§ Source records:
-- ==== Sys2Proof/Tests/Slice0.lean ====
section
/-! SUPPORT. Tests. Expected values: words from the encodings of 30_encoding.md and 41 to 45, results from the vectors of
95_test_vectors.md (their ids stand in the comments). Then one witness for each obligation that has hypotheses. -/

namespace Sys2Proof.Machine.Tests

/-! ### Decoding: every constructor, its word from the Encoding line of its rule -/

theorem test_decode_fixed : decodeWord 0x00E0 = .ok .cls ∧ decodeWord 0x00EE = .ok .ret := by decide

theorem test_decode_addr : decodeWord 0x1ABC = .ok (.jp 0xABC) ∧ decodeWord 0x2345 = .ok (.call 0x345) ∧
    decodeWord 0xA123 = .ok (.ldI 0x123) ∧ decodeWord 0xBFFF = .ok (.jpV0 0xFFF) := by decide

theorem test_decode_reg_imm : decodeWord 0x3107 = .ok (.seImm 1 0x07) ∧ decodeWord 0x4F80 = .ok (.sneImm 15 0x80) ∧
    decodeWord 0x6A2B = .ok (.ldImm 10 0x2B) ∧ decodeWord 0x70FF = .ok (.addImm 0 0xFF) ∧
    decodeWord 0xC30F = .ok (.rnd 3 0x0F) := by decide

theorem test_decode_reg_reg : decodeWord 0x5120 = .ok (.seReg 1 2) ∧ decodeWord 0x9EF0 = .ok (.sneReg 14 15) ∧
    decodeWord 0x8120 = .ok (.ldReg 1 2) ∧ decodeWord 0x8121 = .ok (.orReg 1 2) ∧ decodeWord 0x8122 = .ok (.andReg 1 2) ∧
    decodeWord 0x8123 = .ok (.xorReg 1 2) ∧ decodeWord 0x81F4 = .ok (.addReg 1 15) ∧ decodeWord 0x8015 = .ok (.subReg 0 1) ∧
    decodeWord 0x8056 = .ok (.shr 0 5) ∧ decodeWord 0x8F17 = .ok (.subn 15 1) ∧ decodeWord 0x8CDE = .ok (.shl 12 13) := by
  decide

theorem test_decode_reg_reg_n : decodeWord 0xD12F = .ok (.drw 1 2 15) ∧ decodeWord 0xDEF0 = .ok (.drw 14 15 0) := by decide

theorem test_decode_reg_sub : decodeWord 0xE59E = .ok (.skp 5) ∧ decodeWord 0xE5A1 = .ok (.sknp 5) ∧
    decodeWord 0xF307 = .ok (.ldVxDT 3) ∧ decodeWord 0xFF0A = .ok (.ldVxK 15) ∧ decodeWord 0xF315 = .ok (.ldDTVx 3) ∧
    decodeWord 0xF318 = .ok (.ldSTVx 3) ∧ decodeWord 0xF01E = .ok (.addI 0) ∧ decodeWord 0xF029 = .ok (.ldF 0) ∧
    decodeWord 0xFA33 = .ok (.ldB 10) ∧ decodeWord 0xF255 = .ok (.storeRegs 2) ∧ decodeWord 0xF265 = .ok (.loadRegs 2) := by
  decide

/-! Invalid words of R87, at the edges of its list (S-1, S-3 to S-7). -/

theorem test_invalid_family_zero : decodeWord 0x0000 = .error (.invalidWord 0x0000) ∧
    decodeWord 0x0FFF = .error (.invalidWord 0x0FFF) ∧
    decodeWord 0x00E1 = .error (.invalidWord 0x00E1) ∧
    decodeWord 0x00EF = .error (.invalidWord 0x00EF) ∧
    decodeWord 0x01E0 = .error (.invalidWord 0x01E0) := by decide

theorem test_invalid_family_five_nine : decodeWord 0x5121 = .error (.invalidWord 0x5121) ∧
    decodeWord 0x512F = .error (.invalidWord 0x512F) ∧
    decodeWord 0x9121 = .error (.invalidWord 0x9121) := by decide

theorem test_invalid_family_eight : decodeWord 0x8008 = .error (.invalidWord 0x8008) ∧
    decodeWord 0x800D = .error (.invalidWord 0x800D) ∧
    decodeWord 0x800F = .error (.invalidWord 0x800F) := by decide

theorem test_invalid_family_E : decodeWord 0xE09F = .error (.invalidWord 0xE09F) ∧
    decodeWord 0xE000 = .error (.invalidWord 0xE000) ∧
    decodeWord 0xE0A2 = .error (.invalidWord 0xE0A2) := by decide

theorem test_invalid_family_F : decodeWord 0xF000 = .error (.invalidWord 0xF000) ∧
    decodeWord 0xF066 = .error (.invalidWord 0xF066) ∧
    decodeWord 0xF0FF = .error (.invalidWord 0xF0FF) := by decide

/-- Bytes: high byte first (R54), the rest returned, one byte is no instruction. -/
theorem test_decode_bytes : decode [0x61, 0x07, 0xAA] = .ok (.ldImm 1 0x07, [0xAA]) ∧ decode [0x61] = .error .truncated := by
  decide

theorem test_encode_bytes : encodeBytes (.drw 1 2 5) = [0xD1, 0x25] ∧ encodeBytes (.storeRegs 11) = [0xFB, 0x55] := by decide

/-- The one check of WellFormed: a sprite of 16 rows has no encoding. -/
theorem test_wellFormed_refuses_sixteen_rows :
    (Instr.drw 0 0 16).wellFormed = false ∧ (Instr.drw 0 0 15).wellFormed = true := by decide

§ Work to be completed: Please copy only these lines, exactly: the first line of the records through the line containing "its rule -/", ends included.

§ Solution to this problem:
-- ==== Sys2Proof/Tests/Slice0.lean ====
section
/-! SUPPORT. Tests. Expected values: words from the encodings of 30_encoding.md and 41 to 45, results from the vectors of
95_test_vectors.md (their ids stand in the comments). Then one witness for each obligation that has hypotheses. -/

namespace Sys2Proof.Machine.Tests

/-! ### Decoding: every constructor, its word from the Encoding line of its rule -/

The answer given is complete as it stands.